Information given Block Start

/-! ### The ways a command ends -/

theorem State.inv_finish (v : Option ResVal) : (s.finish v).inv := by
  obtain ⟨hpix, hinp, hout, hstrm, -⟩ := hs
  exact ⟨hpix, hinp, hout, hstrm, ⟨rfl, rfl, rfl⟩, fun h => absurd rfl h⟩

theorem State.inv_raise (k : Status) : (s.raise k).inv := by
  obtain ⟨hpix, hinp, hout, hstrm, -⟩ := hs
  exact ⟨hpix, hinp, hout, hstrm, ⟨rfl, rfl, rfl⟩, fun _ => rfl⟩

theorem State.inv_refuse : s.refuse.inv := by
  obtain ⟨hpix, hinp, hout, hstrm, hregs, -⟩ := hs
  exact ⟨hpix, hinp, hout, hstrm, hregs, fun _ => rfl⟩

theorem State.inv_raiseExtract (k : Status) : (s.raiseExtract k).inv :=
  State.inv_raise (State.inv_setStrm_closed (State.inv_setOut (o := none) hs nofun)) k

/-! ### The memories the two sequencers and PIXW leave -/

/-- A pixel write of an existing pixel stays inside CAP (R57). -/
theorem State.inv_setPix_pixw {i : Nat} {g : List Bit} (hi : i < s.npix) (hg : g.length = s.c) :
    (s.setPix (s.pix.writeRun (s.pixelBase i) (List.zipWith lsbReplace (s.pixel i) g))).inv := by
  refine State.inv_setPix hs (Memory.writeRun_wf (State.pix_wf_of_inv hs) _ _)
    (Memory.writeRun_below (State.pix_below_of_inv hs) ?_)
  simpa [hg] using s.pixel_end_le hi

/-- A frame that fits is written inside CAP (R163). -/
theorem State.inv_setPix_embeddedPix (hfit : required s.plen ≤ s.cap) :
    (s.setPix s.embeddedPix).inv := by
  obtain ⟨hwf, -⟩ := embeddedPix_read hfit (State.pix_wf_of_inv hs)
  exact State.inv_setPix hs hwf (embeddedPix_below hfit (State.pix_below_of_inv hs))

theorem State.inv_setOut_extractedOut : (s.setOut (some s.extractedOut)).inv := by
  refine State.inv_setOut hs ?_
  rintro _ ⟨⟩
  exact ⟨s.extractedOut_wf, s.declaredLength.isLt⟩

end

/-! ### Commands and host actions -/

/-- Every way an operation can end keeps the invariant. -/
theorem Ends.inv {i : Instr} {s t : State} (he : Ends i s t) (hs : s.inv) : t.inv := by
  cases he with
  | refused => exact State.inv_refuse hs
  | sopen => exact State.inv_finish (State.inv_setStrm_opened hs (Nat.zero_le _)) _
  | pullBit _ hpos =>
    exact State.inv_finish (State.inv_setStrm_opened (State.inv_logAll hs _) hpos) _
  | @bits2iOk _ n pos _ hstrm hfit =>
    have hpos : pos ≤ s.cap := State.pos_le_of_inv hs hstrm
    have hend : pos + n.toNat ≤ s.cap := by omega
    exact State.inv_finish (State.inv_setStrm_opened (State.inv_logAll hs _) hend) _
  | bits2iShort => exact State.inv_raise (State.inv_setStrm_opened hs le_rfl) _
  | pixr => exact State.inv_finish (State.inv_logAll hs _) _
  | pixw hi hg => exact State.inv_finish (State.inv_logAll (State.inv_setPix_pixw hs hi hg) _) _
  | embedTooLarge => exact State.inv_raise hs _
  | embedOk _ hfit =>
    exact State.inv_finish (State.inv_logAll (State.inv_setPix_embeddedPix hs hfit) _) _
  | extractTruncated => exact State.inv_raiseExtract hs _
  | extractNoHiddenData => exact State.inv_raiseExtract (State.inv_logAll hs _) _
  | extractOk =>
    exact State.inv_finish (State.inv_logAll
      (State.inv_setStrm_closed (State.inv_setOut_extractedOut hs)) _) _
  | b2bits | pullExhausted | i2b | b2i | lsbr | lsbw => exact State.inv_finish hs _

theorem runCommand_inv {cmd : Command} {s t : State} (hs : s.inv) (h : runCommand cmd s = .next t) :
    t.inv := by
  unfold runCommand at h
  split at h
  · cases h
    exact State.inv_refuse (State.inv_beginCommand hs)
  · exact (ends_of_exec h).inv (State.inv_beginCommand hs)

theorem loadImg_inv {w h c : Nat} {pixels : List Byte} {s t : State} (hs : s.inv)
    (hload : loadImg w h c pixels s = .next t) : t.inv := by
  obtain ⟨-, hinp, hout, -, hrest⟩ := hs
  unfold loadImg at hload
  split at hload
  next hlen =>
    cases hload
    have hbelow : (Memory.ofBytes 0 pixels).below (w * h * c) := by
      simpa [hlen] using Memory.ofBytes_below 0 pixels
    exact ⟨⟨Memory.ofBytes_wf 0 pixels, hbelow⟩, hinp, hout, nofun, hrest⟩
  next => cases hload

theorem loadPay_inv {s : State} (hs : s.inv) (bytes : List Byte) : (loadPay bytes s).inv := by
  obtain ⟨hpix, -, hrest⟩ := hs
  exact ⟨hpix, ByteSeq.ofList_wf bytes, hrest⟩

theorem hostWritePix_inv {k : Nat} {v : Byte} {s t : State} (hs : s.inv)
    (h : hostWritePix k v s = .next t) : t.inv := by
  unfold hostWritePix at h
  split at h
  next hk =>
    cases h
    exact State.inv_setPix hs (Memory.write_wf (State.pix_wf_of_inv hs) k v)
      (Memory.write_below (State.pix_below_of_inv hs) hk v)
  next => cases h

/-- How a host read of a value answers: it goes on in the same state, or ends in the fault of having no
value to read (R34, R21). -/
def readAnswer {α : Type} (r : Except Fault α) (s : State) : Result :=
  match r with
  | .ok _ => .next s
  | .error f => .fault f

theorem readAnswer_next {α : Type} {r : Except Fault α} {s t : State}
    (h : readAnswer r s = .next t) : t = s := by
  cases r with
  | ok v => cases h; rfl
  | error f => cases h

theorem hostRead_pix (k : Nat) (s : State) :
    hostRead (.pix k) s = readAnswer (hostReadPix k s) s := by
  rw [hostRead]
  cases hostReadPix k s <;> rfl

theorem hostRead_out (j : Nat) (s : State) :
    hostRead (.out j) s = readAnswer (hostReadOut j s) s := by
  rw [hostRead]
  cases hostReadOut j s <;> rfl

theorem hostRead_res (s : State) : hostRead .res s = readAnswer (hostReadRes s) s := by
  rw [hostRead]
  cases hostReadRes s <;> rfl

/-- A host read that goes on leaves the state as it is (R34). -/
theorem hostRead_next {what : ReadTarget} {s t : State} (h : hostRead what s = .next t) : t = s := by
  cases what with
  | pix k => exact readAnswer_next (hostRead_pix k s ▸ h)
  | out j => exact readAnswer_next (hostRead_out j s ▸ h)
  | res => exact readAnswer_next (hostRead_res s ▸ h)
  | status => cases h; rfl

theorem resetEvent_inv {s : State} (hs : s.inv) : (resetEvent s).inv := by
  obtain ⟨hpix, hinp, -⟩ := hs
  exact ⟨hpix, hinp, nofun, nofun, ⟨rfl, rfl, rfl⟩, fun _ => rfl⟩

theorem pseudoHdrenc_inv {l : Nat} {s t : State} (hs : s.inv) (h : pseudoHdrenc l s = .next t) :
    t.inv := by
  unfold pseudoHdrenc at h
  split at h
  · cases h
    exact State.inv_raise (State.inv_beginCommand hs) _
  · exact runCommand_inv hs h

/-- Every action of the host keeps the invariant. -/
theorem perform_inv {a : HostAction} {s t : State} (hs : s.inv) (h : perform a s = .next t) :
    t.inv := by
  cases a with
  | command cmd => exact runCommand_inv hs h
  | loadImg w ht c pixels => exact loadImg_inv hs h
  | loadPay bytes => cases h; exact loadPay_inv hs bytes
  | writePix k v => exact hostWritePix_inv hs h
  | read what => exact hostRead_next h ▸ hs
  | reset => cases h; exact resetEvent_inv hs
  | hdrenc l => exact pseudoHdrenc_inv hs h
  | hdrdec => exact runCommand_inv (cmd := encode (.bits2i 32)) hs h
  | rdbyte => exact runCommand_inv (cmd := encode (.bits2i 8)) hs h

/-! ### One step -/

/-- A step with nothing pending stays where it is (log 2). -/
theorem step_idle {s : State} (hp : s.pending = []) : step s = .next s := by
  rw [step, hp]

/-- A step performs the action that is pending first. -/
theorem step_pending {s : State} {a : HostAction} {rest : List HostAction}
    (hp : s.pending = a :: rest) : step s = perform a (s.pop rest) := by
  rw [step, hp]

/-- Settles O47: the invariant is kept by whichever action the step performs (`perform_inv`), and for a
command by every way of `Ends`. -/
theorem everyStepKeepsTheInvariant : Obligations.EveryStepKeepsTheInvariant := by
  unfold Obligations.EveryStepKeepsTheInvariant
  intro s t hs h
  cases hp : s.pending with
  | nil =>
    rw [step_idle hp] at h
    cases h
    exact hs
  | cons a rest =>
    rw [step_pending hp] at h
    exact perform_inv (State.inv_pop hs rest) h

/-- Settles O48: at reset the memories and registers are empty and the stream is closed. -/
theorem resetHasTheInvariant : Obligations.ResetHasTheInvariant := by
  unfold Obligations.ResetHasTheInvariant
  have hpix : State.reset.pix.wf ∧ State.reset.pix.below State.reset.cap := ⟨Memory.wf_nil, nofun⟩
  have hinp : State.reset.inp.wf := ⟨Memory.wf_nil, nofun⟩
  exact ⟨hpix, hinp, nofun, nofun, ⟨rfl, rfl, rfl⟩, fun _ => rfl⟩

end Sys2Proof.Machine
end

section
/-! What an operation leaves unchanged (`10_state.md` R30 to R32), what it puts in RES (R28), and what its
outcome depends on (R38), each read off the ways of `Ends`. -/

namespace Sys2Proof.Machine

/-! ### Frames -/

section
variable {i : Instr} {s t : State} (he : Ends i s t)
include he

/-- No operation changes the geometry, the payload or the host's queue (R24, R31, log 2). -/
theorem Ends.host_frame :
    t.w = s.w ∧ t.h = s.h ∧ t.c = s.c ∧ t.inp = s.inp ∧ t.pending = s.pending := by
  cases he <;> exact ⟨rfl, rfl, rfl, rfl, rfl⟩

Information given Block End
Information given Block Start

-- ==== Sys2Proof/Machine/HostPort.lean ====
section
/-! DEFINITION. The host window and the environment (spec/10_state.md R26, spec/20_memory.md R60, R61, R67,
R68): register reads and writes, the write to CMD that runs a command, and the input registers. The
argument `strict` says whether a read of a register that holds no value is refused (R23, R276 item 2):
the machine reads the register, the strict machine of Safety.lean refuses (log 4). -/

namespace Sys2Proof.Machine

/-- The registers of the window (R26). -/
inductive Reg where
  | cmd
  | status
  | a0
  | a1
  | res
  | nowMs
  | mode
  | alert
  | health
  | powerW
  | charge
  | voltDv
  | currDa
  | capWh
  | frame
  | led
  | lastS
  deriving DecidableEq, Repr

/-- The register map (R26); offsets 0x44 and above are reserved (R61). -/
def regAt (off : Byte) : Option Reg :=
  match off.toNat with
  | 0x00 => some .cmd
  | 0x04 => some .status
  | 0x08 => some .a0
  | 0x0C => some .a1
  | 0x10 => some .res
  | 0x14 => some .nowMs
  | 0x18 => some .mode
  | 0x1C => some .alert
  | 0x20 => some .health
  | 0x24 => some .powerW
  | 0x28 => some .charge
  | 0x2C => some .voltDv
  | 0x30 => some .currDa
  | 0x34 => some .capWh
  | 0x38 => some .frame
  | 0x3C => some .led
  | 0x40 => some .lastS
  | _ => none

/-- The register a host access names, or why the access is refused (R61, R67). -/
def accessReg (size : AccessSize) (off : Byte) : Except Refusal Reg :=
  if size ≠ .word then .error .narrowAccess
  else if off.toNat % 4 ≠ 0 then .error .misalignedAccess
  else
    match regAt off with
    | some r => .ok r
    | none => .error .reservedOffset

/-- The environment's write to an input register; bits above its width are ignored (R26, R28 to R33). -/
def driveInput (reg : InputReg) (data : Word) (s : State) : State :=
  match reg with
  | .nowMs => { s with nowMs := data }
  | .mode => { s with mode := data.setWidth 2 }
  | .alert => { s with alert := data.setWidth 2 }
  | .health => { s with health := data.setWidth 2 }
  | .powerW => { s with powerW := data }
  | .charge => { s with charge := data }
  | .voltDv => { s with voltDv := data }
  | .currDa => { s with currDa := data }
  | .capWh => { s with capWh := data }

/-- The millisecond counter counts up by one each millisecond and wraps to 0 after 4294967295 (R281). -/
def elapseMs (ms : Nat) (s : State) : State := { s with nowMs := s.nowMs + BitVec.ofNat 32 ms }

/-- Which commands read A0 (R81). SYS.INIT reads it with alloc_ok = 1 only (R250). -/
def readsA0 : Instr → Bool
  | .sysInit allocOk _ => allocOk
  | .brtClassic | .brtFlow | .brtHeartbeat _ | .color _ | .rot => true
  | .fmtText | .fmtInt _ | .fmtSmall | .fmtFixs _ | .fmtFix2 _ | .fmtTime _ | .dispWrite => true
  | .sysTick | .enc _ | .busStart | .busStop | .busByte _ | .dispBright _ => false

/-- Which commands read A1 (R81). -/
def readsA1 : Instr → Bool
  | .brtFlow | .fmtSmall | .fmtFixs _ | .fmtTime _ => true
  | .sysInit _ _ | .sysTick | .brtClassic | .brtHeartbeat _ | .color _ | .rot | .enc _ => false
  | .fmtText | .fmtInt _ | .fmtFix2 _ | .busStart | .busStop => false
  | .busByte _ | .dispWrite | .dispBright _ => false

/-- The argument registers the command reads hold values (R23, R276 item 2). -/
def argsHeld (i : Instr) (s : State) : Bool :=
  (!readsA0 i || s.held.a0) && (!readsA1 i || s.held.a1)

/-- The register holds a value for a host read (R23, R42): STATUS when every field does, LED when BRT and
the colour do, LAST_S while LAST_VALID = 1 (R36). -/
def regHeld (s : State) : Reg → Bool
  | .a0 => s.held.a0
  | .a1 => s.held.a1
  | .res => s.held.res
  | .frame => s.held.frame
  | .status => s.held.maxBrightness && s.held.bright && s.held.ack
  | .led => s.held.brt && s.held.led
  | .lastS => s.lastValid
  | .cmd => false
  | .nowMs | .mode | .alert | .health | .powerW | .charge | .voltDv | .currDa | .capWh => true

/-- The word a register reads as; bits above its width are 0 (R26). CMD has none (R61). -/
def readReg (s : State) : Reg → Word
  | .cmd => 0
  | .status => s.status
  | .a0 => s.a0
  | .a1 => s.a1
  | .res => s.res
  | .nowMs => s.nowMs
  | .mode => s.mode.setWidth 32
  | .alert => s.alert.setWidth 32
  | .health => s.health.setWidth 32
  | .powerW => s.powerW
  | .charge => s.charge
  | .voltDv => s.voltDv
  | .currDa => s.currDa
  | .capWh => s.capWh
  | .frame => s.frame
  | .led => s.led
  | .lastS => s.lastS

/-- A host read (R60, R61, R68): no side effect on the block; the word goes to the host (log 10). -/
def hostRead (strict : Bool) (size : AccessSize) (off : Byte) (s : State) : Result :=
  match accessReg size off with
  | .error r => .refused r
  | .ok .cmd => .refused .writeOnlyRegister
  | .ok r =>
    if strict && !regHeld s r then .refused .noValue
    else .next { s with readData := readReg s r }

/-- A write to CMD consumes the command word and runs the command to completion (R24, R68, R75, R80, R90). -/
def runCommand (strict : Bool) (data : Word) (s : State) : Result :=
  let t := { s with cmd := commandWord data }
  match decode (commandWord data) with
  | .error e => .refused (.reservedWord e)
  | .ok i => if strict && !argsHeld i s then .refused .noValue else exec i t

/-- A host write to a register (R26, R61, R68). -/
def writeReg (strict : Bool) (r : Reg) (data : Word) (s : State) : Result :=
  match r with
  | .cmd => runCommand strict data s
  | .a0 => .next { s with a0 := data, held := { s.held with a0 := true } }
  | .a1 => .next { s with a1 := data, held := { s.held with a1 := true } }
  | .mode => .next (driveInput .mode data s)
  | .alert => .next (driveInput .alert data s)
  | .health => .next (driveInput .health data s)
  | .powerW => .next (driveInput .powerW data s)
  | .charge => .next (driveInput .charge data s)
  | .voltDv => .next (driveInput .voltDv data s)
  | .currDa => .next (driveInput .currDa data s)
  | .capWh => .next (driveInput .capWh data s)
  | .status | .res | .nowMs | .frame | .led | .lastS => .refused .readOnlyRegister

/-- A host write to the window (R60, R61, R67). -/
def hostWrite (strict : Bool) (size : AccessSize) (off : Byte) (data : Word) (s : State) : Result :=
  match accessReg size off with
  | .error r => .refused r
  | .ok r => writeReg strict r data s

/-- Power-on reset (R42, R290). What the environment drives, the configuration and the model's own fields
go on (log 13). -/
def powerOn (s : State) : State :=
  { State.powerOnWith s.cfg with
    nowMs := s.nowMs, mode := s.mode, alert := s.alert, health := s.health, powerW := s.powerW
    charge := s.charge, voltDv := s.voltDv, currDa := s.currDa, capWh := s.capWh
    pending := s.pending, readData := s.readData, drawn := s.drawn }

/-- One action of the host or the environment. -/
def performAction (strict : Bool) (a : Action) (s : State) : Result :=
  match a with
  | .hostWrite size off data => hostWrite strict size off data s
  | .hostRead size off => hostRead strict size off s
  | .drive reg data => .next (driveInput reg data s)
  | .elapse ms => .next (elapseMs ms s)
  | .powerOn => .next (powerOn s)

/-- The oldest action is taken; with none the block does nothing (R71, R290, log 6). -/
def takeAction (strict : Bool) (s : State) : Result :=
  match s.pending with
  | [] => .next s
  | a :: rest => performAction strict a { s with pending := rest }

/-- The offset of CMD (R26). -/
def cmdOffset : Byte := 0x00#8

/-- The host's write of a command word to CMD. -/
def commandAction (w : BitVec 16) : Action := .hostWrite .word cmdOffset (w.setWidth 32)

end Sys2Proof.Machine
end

Information given Block End
Information given Block Start

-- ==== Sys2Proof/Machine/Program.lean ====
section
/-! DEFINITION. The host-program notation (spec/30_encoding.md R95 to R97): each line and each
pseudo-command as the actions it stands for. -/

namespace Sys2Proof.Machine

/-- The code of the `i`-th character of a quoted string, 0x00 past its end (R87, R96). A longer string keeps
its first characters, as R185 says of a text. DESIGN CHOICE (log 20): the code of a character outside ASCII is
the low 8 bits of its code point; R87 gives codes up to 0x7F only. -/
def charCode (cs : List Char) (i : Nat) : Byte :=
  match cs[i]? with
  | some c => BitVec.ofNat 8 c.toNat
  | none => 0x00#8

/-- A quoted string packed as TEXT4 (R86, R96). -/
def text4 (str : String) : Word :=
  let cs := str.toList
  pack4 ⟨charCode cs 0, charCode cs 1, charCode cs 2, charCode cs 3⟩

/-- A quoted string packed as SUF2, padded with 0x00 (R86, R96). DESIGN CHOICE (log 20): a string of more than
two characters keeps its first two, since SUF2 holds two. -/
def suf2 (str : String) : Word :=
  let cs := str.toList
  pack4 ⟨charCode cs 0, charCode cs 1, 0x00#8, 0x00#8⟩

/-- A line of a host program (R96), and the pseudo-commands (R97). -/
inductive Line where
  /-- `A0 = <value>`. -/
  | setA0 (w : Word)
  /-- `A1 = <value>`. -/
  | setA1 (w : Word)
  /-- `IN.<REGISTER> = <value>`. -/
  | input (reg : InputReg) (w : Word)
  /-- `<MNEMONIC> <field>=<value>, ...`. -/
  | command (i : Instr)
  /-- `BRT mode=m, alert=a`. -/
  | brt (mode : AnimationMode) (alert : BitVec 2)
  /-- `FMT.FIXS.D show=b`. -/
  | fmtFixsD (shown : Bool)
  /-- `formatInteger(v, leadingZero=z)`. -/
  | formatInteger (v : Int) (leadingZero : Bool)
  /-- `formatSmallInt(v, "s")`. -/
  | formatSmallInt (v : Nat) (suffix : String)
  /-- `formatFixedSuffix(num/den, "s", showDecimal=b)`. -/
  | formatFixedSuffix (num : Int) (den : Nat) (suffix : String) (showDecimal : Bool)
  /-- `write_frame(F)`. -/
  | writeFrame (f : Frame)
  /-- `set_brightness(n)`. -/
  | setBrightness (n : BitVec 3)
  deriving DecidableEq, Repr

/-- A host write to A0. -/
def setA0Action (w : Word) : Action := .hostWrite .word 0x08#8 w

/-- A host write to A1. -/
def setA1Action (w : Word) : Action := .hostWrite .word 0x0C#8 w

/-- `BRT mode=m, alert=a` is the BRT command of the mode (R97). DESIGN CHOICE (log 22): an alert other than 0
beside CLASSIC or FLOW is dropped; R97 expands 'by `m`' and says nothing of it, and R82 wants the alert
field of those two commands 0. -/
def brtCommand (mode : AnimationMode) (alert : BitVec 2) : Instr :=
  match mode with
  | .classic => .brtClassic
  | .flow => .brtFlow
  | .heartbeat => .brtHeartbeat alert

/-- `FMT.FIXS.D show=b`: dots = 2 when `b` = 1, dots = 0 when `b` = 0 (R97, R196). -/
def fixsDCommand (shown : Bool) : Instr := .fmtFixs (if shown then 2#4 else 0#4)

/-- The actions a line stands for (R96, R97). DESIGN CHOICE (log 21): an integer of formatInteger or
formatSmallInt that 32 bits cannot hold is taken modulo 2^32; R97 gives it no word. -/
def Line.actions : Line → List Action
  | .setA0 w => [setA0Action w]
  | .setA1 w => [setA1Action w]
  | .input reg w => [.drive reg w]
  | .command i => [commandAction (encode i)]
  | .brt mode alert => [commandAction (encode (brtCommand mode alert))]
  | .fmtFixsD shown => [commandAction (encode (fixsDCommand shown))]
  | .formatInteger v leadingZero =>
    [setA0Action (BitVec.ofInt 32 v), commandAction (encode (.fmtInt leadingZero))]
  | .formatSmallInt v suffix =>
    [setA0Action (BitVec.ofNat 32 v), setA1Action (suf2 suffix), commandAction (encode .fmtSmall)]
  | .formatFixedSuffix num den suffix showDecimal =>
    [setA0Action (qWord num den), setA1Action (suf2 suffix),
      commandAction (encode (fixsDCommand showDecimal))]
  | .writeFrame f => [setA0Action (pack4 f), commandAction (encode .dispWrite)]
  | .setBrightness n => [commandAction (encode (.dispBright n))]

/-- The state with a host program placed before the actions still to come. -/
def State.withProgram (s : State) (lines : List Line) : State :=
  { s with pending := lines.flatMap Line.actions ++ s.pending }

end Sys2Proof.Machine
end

Information given Block End

Problem description: From the entries above, restate word for word the lines from the line containing "theorem State.inv_refuse : s.refuse.inv := by" to the line containing "theorem State.inv_setOut_extractedOut : (s.setOut", both ends included, and nothing more.

Reply to the task:
theorem State.inv_refuse : s.refuse.inv := by
  obtain ⟨hpix, hinp, hout, hstrm, hregs, -⟩ := hs
  exact ⟨hpix, hinp, hout, hstrm, hregs, fun _ => rfl⟩

theorem State.inv_raiseExtract (k : Status) : (s.raiseExtract k).inv :=
  State.inv_raise (State.inv_setStrm_closed (State.inv_setOut (o := none) hs nofun)) k

/-! ### The memories the two sequencers and PIXW leave -/

/-- A pixel write of an existing pixel stays inside CAP (R57). -/
theorem State.inv_setPix_pixw {i : Nat} {g : List Bit} (hi : i < s.npix) (hg : g.length = s.c) :
    (s.setPix (s.pix.writeRun (s.pixelBase i) (List.zipWith lsbReplace (s.pixel i) g))).inv := by
  refine State.inv_setPix hs (Memory.writeRun_wf (State.pix_wf_of_inv hs) _ _)
    (Memory.writeRun_below (State.pix_below_of_inv hs) ?_)
  simpa [hg] using s.pixel_end_le hi

/-- A frame that fits is written inside CAP (R163). -/
theorem State.inv_setPix_embeddedPix (hfit : required s.plen ≤ s.cap) :
    (s.setPix s.embeddedPix).inv := by
  obtain ⟨hwf, -⟩ := embeddedPix_read hfit (State.pix_wf_of_inv hs)
  exact State.inv_setPix hs hwf (embeddedPix_below hfit (State.pix_below_of_inv hs))

theorem State.inv_setOut_extractedOut : (s.setOut (some s.extractedOut)).inv := by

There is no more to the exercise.